For a European Serbia () was a big tent and pro-EU electoral alliance, led by Boris Tadić, which participated in the 2008 Serbian parliamentary election. It received 38.42% of the popular vote, translating into 102 seats in the 250-seat Parliament of Serbia.

History

2008 parliamentary election
President of Serbia, Boris Tadić has gathered a large pro-EU coalition for the 2008 parliamentary election, around his centre-left Democratic Party (DS) and centre-right G17 Plus. On the list 166 candidates are from DS, 60 from G17+ and 8 members from each of the following minor parties Social Democratic Party of Serbia (SDPS) and League of Social Democrats of Vojvodina (LSV). 25 seats are guaranteed for G17+, 4 seats and a Ministry in the future government for both SDPS and Serbian Renewal Movement (SPO) and 3 seats for LSV. However, if the alliance wins over 100 seats, their seats will gradually increase. The list's name is For a European Serbia – Boris Tadić and its leader is Dragoljub Mićunović. Boris Tadić claimed victory at the election, despite only gaining a plurality.

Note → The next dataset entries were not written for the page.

/-- The injection at a sample (R126, R127): zero outside a round. -/
def injection (s : State) (n : StageId) : Vec :=
  let v := s.srv[n]
  if !v.active then .zero
  else
    let c := claimNode s * 16 + 4 * claimRank s n + v.chip / chipDiv s n
    let a := r32 (mkRat (v.cfg.getD 0 0 : Nat) 10000 / sqrt32 2)
    ⟨a * chipSign c, a * chipSign (c + 2048)⟩

/-- One chip of the measured periods is kept: the sample at the chip's last inner sample stands for it (DESIGN CHOICE, log 142); the first
period settles and is not evaluated (R128). -/
def keepChip (n : StageId) (l : Law) (u : Vec) (s : State) : State :=
  let d := chipDiv s n
  let c := s.srv[n].chip
  if s.srv[n].active && decide (4095 * d ≤ c) && decide ((c + 1) % d = 0) then
    s.modSurvey n fun v => { v with record := ⟨l.vPos, l.iPos, u⟩ :: v.record }
  else s

/-- A round ends: its record is dropped. -/
def roundOver (n : StageId) (s : State) : State :=
  (s.modSurvey n fun v => { v with active := false, record := [] }).setBit (Obj.SRV_STATUS n) 0 false

/-- A round whose conditions cease is discarded (R125). -/
def roundWatch (n : StageId) (s : State) : State :=
  let bar := surveyBar s n
  if s.srv[n].active && decide (bar ≠ 0) then
    (roundOver n s).log 0x2303 [n.val, bar]
  else s

/-- R128: a round starts 1 s after entry into RUN in FORM, then SRV_PERIOD after the last start. -/
def execSurveyRoundStart (n : StageId) (s : State) : Res :=
  .next (s.on (.pier n) fun s =>
    let v := s.srv[n]
    let due := match v.startedAt with
      | none => decide (cyclesSec ≤ s.since (max v.runSince s.mod.enteredAt))
      | some t => decide (s.objN (Obj.SRV_PERIOD n) * 100 * cyclesMs ≤ s.since t)
    if s.isGfi n && !v.active && due && decide (surveyBar s n = 0) then
      let s := s.modSurvey n fun v => { v with
        active := true, startedAt := some s.now, chip := 0, record := []
        cfg := [s.objN (Obj.SRV_AMPLITUDE n), s.objN (Obj.SRV_AVERAGES n), s.objN (Obj.SRV_COH_MIN n), s.objN (Obj.SRV_PEER_X n)] }
      s.setBit (Obj.SRV_STATUS n) 0 true
    else s)

/-! ### Estimates -/

/-- The 32 reported frequencies f_i = 100 Hz × 200^(i/31) as binary32 numbers (R129). -/
def surveyFreqs : List Rat :=
  [mkRat 100 1, mkRat 7775113 65536, mkRat 9224301 65536, mkRat 10943601 65536, mkRat 6491679 32768, mkRat 15403301 65536,
   mkRat 4568573 16384, mkRat 10840201 32768, mkRat 6430343 16384, mkRat 3814441 8192, mkRat 9050815 16384,
   mkRat 10737779 16384, mkRat 12739173 16384, mkRat 15113603 16384, mkRat 8965299 8192, mkRat 2659081 2048]
  ++ [mkRat 1577351 1024, mkRat 14970803 8192, mkRat 8880591 4096, mkRat 2633957 1024, mkRat 3124895 1024,
   mkRat 14829353 4096, mkRat 2199171 512, mkRat 10436281 2048, mkRat 12381479 2048, mkRat 14689239 2048,
   mkRat 8713569 1024, mkRat 10337675 1024, mkRat 6132247 512, mkRat 14550449 1024, mkRat 1078905 64, mkRat 20000 1]

/-- f_up = min(20 kHz, f_ch / 2) (R129). -/
def surveyUpper (s : State) (n : StageId) : Rat := minR 20000 (chipRate s n / 2)

/-- One point of the report: (f_i, coherence, Re, Im), or none where it is invalid. -/
def surveyPoint (coh up : Rat) (f : Rat) (p : Rat × Rat × Rat) : Option (Rat × Rat × Rat × Rat) :=
  if coh ≤ p.1 ∧ f ≤ up then some (f, p.1, p.2.1, p.2.2) else none

/-- Least squares of R130 over the valid points to 1 kHz: R_s is the mean of the real parts; X_0 + X_s is the regression
line of the imaginary parts in f / f_b, taken at f_b. None with fewer than four points. -/
def surveyFit (fb : Rat) (l : List (Rat × Rat × Rat × Rat)) : Option (Rat × Rat) :=
  let l := l.filter fun p => decide (p.1 ≤ 1000)
  if l.length < 4 then none
  else
    let m : Rat := (l.length : Nat)
    let sum (f : Rat × Rat × Rat × Rat → Rat) : Rat := l.foldl (fun a p => a + f p) 0
    let sx := sum fun p => p.1 / fb
    let sy := sum fun p => p.2.2.2
    let sxx := sum fun p => p.1 / fb * (p.1 / fb)
    let sxy := sum fun p => p.1 / fb * p.2.2.2
    let xs := (m * sxy - sx * sy) / (m * sxx - sx * sx)
    let x0 := (sy - xs * sx) / m
    some (r32 (sum (fun p => p.2.2.1) / m), r32 (x0 + xs))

The victory was contested by the opposing Tomislav Nikolić, of the far-right Serbian Radical Party (SRS), which received 29.46% of the popular vote. In the election aftermath, ZES alliance formed a big tent coalition government together with the SPS-PUPS-JS electoral alliance and ethnic minority parties (Hungarian Coalition, List for Sandžak) on 7 July 2008, after securing 128 seats in the 250-seat parliament. This coalition government ruled Serbia until the 2012 elections.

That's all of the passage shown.